▸ TASK GOAL
Each line of the listing where the string "sectorFails" appears is to be identified and copied.

▸ ENTRIES PROVIDED
-- ==== Sys2Proof/Laws/KeepsGrog.lean ====
section
/-!
SUPPORT. Each operation of Machine/Grog.lean keeps the queue of waiting commands and the canonical form of the memories.
-/

namespace Sys2Proof.Machine

open Sys2Proof

set_option linter.all false

theorem State.propose_keeps {root s : State} (h : Keeps root s) (mon kind inst sub reason : Nat) : Keeps root (State.propose s mon
    kind inst sub reason) := by
  unfold State.propose
  repeat' first
    | with_reducible assumption
    | with_reducible apply State.journal_keeps
    | with_reducible apply State.inc_keeps
    | with_reducible apply State.put_keeps
    | with_reducible apply State.withGrg_keeps
    | with_reducible apply Keeps.ite
    | split
    | refine Keeps.upd ?_ rfl rfl rfl rfl rfl
    | dsimp only
    | intro _

theorem State.mapRequest_keeps {root s : State} (h : Keeps root s) (kind inst sub : Nat) (hard byFw : Bool) : Keeps root
    (State.mapRequest s kind inst sub hard byFw) := by
  unfold State.mapRequest
  repeat' first
    | with_reducible assumption
    | with_reducible apply State.withGrg_keeps
    | with_reducible apply Keeps.ite
    | split
    | refine Keeps.upd ?_ rfl rfl rfl rfl rfl
    | dsimp only
    | intro _

theorem State.grogHard_keeps {root s : State} (h : Keeps root s) (kind inst sub : Nat) : Keeps root (State.grogHard s kind inst sub)
    := by
  unfold State.grogHard
  repeat' first
    | with_reducible assumption
    | with_reducible apply State.mapRequest_keeps
    | with_reducible apply State.propose_keeps
    | with_reducible apply Keeps.ite
    | split
    | dsimp only
    | intro _

theorem State.sectorFails_keeps {root s : State} (h : Keeps root s) (bad : Option (BitVec 8)) : Keeps root (State.sectorFails s bad)
    := by
  unfold State.sectorFails
  repeat' first
    | with_reducible assumption
    | with_reducible apply State.grogHard_keeps
    | split
    | dsimp only
    | intro _

theorem State.grogWorst_keeps {root s : State} (h : Keeps root s) (m : Fin 7) (inst : Nat) (v : Word) : Keeps root (State.grogWorst
    s m inst v) := by
  unfold State.grogWorst
  repeat' first
    | with_reducible assumption
    | with_reducible apply State.put_keeps
    | with_reducible apply State.withGrg_keeps
    | with_reducible apply Keeps.ite
    | split
    | refine Keeps.upd ?_ rfl rfl rfl rfl rfl
    | dsimp only
    | intro _

theorem State.grogWarn_keeps {root s : State} (h : Keeps root s) (m : Fin 7) (key kind inst sub : Nat) (v : Word) (warn worn : Bool)
    : Keeps root (State.grogWarn s m key kind inst sub v warn worn) := by
  unfold State.grogWarn
  repeat' first
    | with_reducible assumption
    | with_reducible apply State.propose_keeps
    | with_reducible apply State.journal_keeps
    | with_reducible apply State.put_keeps
    | with_reducible apply State.withGrg_keeps
    | refine Keeps.when ?_ fun _ _ => ?_
    | with_reducible apply Keeps.ite
    | split
    | refine Keeps.upd ?_ rfl rfl rfl rfl rfl
    | dsimp only
    | intro _

theorem State.grogReport_keeps {root s : State} (h : Keeps root s) (m : Fin 7) (kind inst sub : Nat) (v : Word) (warn worn : Bool) :
    Keeps root (State.grogReport s m kind inst sub v warn worn) := by
  unfold State.grogReport
  repeat' first
    | with_reducible assumption
    | with_reducible apply State.grogWarn_keeps
    | with_reducible apply State.grogWorst_keeps
    | dsimp only
    | intro _

theorem State.grogEye_keeps {root s : State} (h : Keeps root s) (key lane : Nat) (v : Word) : Keeps root (State.grogEye s key lane
    v) := by
  unfold State.grogEye
  repeat' first
    | with_reducible assumption
    | with_reducible apply State.withGrg_keeps
    | with_reducible apply Keeps.ite
    | split
    | refine Keeps.upd ?_ rfl rfl rfl rfl rfl
    | dsimp only
    | intro _

theorem State.grogErr_keeps {root s : State} (h : Keeps root s) (kind inst sub : Nat) : Keeps root (State.grogErr s kind inst sub)
    := by
  unfold State.grogErr
  repeat' first
    | with_reducible assumption
    | with_reducible apply State.grogReport_keeps
    | with_reducible apply State.withGrg_keeps
    | with_reducible apply Keeps.ite
    | split
    | refine Keeps.upd ?_ rfl rfl rfl rfl rfl
    | dsimp only
    | intro _

theorem State.grogSegment_keeps {root s : State} (h : Keeps root s) (n : Fin 9) (c : Fin 2) (k : Fin 8) (rds initial : Nat) (broken
    : Bool) : Keeps root (State.grogSegment s n c k rds initial broken) := by
  unfold State.grogSegment
  repeat' first
    | with_reducible assumption
    | with_reducible apply State.grogReport_keeps
    | with_reducible apply State.grogHard_keeps
    | with_reducible apply Keeps.ite
    | split
    | dsimp only
    | intro _

theorem State.grogWinDrift_keeps {root s : State} (h : Keeps root s) (n : Fin 44) (ofs : Int) (pass : Bool) : Keeps root
    (State.grogWinDrift s n ofs pass) := by
  unfold State.grogWinDrift
  repeat' first
    | with_reducible assumption
    | with_reducible apply State.grogReport_keeps
    | dsimp only
    | intro _

theorem State.setGx_keeps {root s : State} (h : Keeps root s) (i : Fin 2) (u : GxUse) : Keeps root (State.setGx s i u) := by
  unfold State.setGx
  repeat' first
    | with_reducible assumption
    | with_reducible apply State.withGx_keeps
    | dsimp only
    | intro _

theorem State.diagBegin_keeps {root s : State} (h : Keeps root s) (core ain : Nat) : Keeps root (State.diagBegin s core ain) := by
  unfold State.diagBegin
  repeat' first
    | with_reducible assumption
    | with_reducible apply State.setGx_keeps
    | with_reducible apply State.put_keeps
    | with_reducible apply State.withGrg_keeps
    | split
    | refine Keeps.upd ?_ rfl rfl rfl rfl rfl
    | dsimp only
    | intro _

theorem State.diagWanted_keeps {root s : State} (h : Keeps root s) (core ain : Nat) : Keeps root (State.diagWanted s core ain) := by
  unfold State.diagWanted
  repeat' first
    | with_reducible assumption
    | with_reducible apply State.diagBegin_keeps
    | with_reducible apply State.withGrg_keeps
    | with_reducible apply Keeps.ite
    | split
    | refine Keeps.upd ?_ rfl rfl rfl rfl rfl
    | dsimp only
    | intro _

theorem State.diagNext_keeps {root s : State} (h : Keeps root s) : Keeps root (State.diagNext s) := by
  unfold State.diagNext
  repeat' first
    | with_reducible assumption
    | with_reducible apply State.diagBegin_keeps
    | with_reducible apply State.withGrg_keeps
    | split
    | refine Keeps.upd ?_ rfl rfl rfl rfl rfl
    | dsimp only
    | intro _

theorem State.grogFlag_keeps {root s : State} (h : Keeps root s) (core ain : Nat) : Keeps root (State.grogFlag s core ain) := by
  unfold State.grogFlag
  repeat' first
    | with_reducible assumption
    | with_reducible apply State.diagWanted_keeps
    | refine Keeps.when ?_ fun _ _ => ?_
    | dsimp only
    | intro _

theorem State.grogRefuse_keeps {root s : State} (h : Keeps root s) : Keeps root (State.grogRefuse s) := by
  unfold State.grogRefuse
  repeat' first
    | with_reducible assumption
    | with_reducible apply State.inc_keeps
    | with_reducible apply State.put_keeps
    | dsimp only
    | intro _

theorem State.grogCmd_keeps {root s : State} (h : Keeps root s) (op kind inst sub : Nat) : Keeps root (State.grogCmd s op kind inst
    sub) := by
  unfold State.grogCmd
  repeat' first
    | with_reducible assumption
    | with_reducible apply State.put_keeps
    | dsimp only
    | intro _

theorem State.grogRuns_keeps {root s : State} (h : Keeps root s) (op : Nat) : Keeps root (State.grogRuns s op) := by
  unfold State.grogRuns
  repeat' first
    | with_reducible assumption
    | with_reducible apply State.put_keeps
    | with_reducible apply State.withGrg_keeps
    | refine Keeps.upd ?_ rfl rfl rfl rfl rfl
    | dsimp only
    | intro _

theorem State.grogEnds_keeps {root s : State} (h : Keeps root s) : Keeps root (State.grogEnds s) := by
  unfold State.grogEnds
  repeat' first
    | with_reducible assumption
    | with_reducible apply State.put_keeps
    | with_reducible apply State.withGrg_keeps
    | refine Keeps.upd ?_ rfl rfl rfl rfl rfl
    | dsimp only
    | intro _

theorem commitOp_keeps {root s : State} (h : Keeps root s) (p : Fin 8) : Keeps root (commitOp p s) := by
  unfold commitOp
  repeat' first
    | with_reducible assumption
    | with_reducible apply State.grogRuns_keeps
    | with_reducible apply State.grogCmd_keeps
    | with_reducible apply State.grogRefuse_keeps
    | with_reducible apply State.mapRequest_keeps
    | with_reducible apply State.put_keeps
    | with_reducible apply State.withGrg_keeps
    | with_reducible apply Keeps.ite
    | split
    | refine Keeps.upd ?_ rfl rfl rfl rfl rfl
    | dsimp only
    | intro _

theorem execCommit_keeps {s out : State} (p : Fin 8) (e : execCommit p s = .next out) : Keeps s out := by
  cases e
  repeat' first
    | with_reducible exact Keeps.refl _
    | with_reducible assumption
    | with_reducible apply commitOp_keeps
    | with_reducible apply State.access_keeps
    | dsimp only
    | intro _

theorem dismissOp_keeps {root s : State} (h : Keeps root s) (p : Fin 8) : Keeps root (dismissOp p s) := by
  unfold dismissOp
  repeat' first
    | with_reducible assumption
    | with_reducible apply State.grogCmd_keeps
    | with_reducible apply State.grogRefuse_keeps
    | with_reducible apply State.put_keeps
    | with_reducible apply State.withGrg_keeps
    | with_reducible apply Keeps.ite
    | split
    | refine Keeps.upd ?_ rfl rfl rfl rfl rfl
    | dsimp only
    | intro _

theorem execDismiss_keeps {s out : State} (p : Fin 8) (e : execDismiss p s = .next out) : Keeps s out := by
  cases e
  repeat' first
    | with_reducible exact Keeps.refl _
    | with_reducible assumption
    | with_reducible apply dismissOp_keeps
    | with_reducible apply State.access_keeps
    | dsimp only
    | intro _

theorem retireOp_keeps {root s : State} (h : Keeps root s) (kind : Fin 16) (inst sub : BitVec 8) : Keeps root (retireOp kind inst
    sub s) := by
  unfold retireOp
  repeat' first
    | with_reducible assumption
    | with_reducible apply State.grogRuns_keeps
    | with_reducible apply State.grogCmd_keeps
    | with_reducible apply State.grogRefuse_keeps
    | with_reducible apply State.mapRequest_keeps
    | with_reducible apply Keeps.ite
    | split
    | dsimp only
    | intro _

theorem execRetire_keeps {s out : State} (kind : Fin 16) (inst sub : BitVec 8) (e : execRetire kind inst sub s = .next out) : Keeps
    s out := by
  cases e
  repeat' first
    | with_reducible exact Keeps.refl _
    | with_reducible assumption
    | with_reducible apply retireOp_keeps
    | with_reducible apply State.access_keeps
    | dsimp only
    | intro _

theorem diagnoseOp_keeps {root s : State} (h : Keeps root s) (n : Fin 16) : Keeps root (diagnoseOp n s) := by
  unfold diagnoseOp
  repeat' first
    | with_reducible assumption
    | with_reducible apply State.grogRuns_keeps
    | with_reducible apply State.grogCmd_keeps
    | with_reducible apply State.grogRefuse_keeps
    | with_reducible apply State.diagWanted_keeps
    | with_reducible apply State.put_keeps
    | with_reducible apply Keeps.ite
    | split
    | dsimp only
    | intro _

theorem execDiagnose_keeps {s out : State} (n : Fin 16) (e : execDiagnose n s = .next out) : Keeps s out := by
  cases e
  repeat' first
    | with_reducible exact Keeps.refl _
    | with_reducible assumption
    | with_reducible apply diagnoseOp_keeps
    | with_reducible apply State.access_keeps
    | dsimp only
    | intro _

theorem State.mapEffect_keeps {root s : State} (h : Keeps root s) (e : MapEntry) : Keeps root (State.mapEffect s e) := by
  unfold State.mapEffect
  repeat' first
    | with_reducible assumption
    | with_reducible apply State.onAdc_keeps
    | with_reducible apply Keeps.ite
    | split
    | refine Keeps.upd ?_ rfl rfl rfl rfl rfl
    | dsimp only
    | intro _

theorem State.sparesLow_keeps {root s : State} (h : Keeps root s) (kind : Nat) : Keeps root (State.sparesLow s kind) := by
  unfold State.sparesLow
  repeat' first
    | with_reducible assumption
    | with_reducible apply State.journal_keeps
    | with_reducible apply State.put_keeps
    | with_reducible apply Keeps.ite
    | split
    | dsimp only
    | intro _

theorem execMapAdd_keeps {s out : State} (e : execMapAdd s = .next out) : Keeps s out := by
  cases e
  repeat' first
    | with_reducible exact Keeps.refl _
    | with_reducible assumption
    | with_reducible apply State.sparesLow_keeps
    | with_reducible apply State.mapEffect_keeps
    | with_reducible apply State.grogEnds_keeps
    | with_reducible apply State.journal_keeps
    | with_reducible apply State.put_keeps
    | with_reducible apply State.withGrg_keeps
    | refine Keeps.when ?_ fun _ _ => ?_
    | split
    | refine Keeps.upd ?_ rfl rfl rfl rfl rfl
    | dsimp only
    | intro _

theorem execDiagTwinPlace_keeps {s out : State} (e : execDiagTwinPlace s = .next out) : Keeps s out := by
  cases e
  repeat' first
    | with_reducible exact Keeps.refl _
    | with_reducible assumption
    | with_reducible apply State.grogEnds_keeps
    | with_reducible apply State.withGrg_keeps
    | refine Keeps.when ?_ fun _ _ => ?_
    | with_reducible apply Keeps.ite
    | split
    | refine Keeps.upd ?_ rfl rfl rfl rfl rfl
    | dsimp only
    | intro _

theorem State.releaseTwin_keeps {root s : State} (h : Keeps root s) (d : Diagnosis) : Keeps root (State.releaseTwin s d) := by
  unfold State.releaseTwin
  repeat' first
    | with_reducible assumption
    | with_reducible apply State.setGx_keeps
    | refine Keeps.when ?_ fun _ _ => ?_
    | split
    | dsimp only
    | intro _

theorem State.coreVerdict_keeps {root s : State} (h : Keeps root s) (ph : Nat) : Keeps root (State.coreVerdict s ph) := by
  unfold State.coreVerdict
  repeat' first
    | with_reducible assumption
    | with_reducible apply State.mapRequest_keeps
    | with_reducible apply State.propose_keeps
    | with_reducible apply State.withGrg_keeps
    | with_reducible apply Keeps.ite
    | split
    | refine Keeps.upd ?_ rfl rfl rfl rfl rfl
    | dsimp only
    | intro _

▸ TASK RESPONSE
theorem State.sectorFails_keeps {root s : State} (h : Keeps root s) (bad : Option (BitVec 8)) : Keeps root (State.sectorFails s bad)
  unfold State.sectorFails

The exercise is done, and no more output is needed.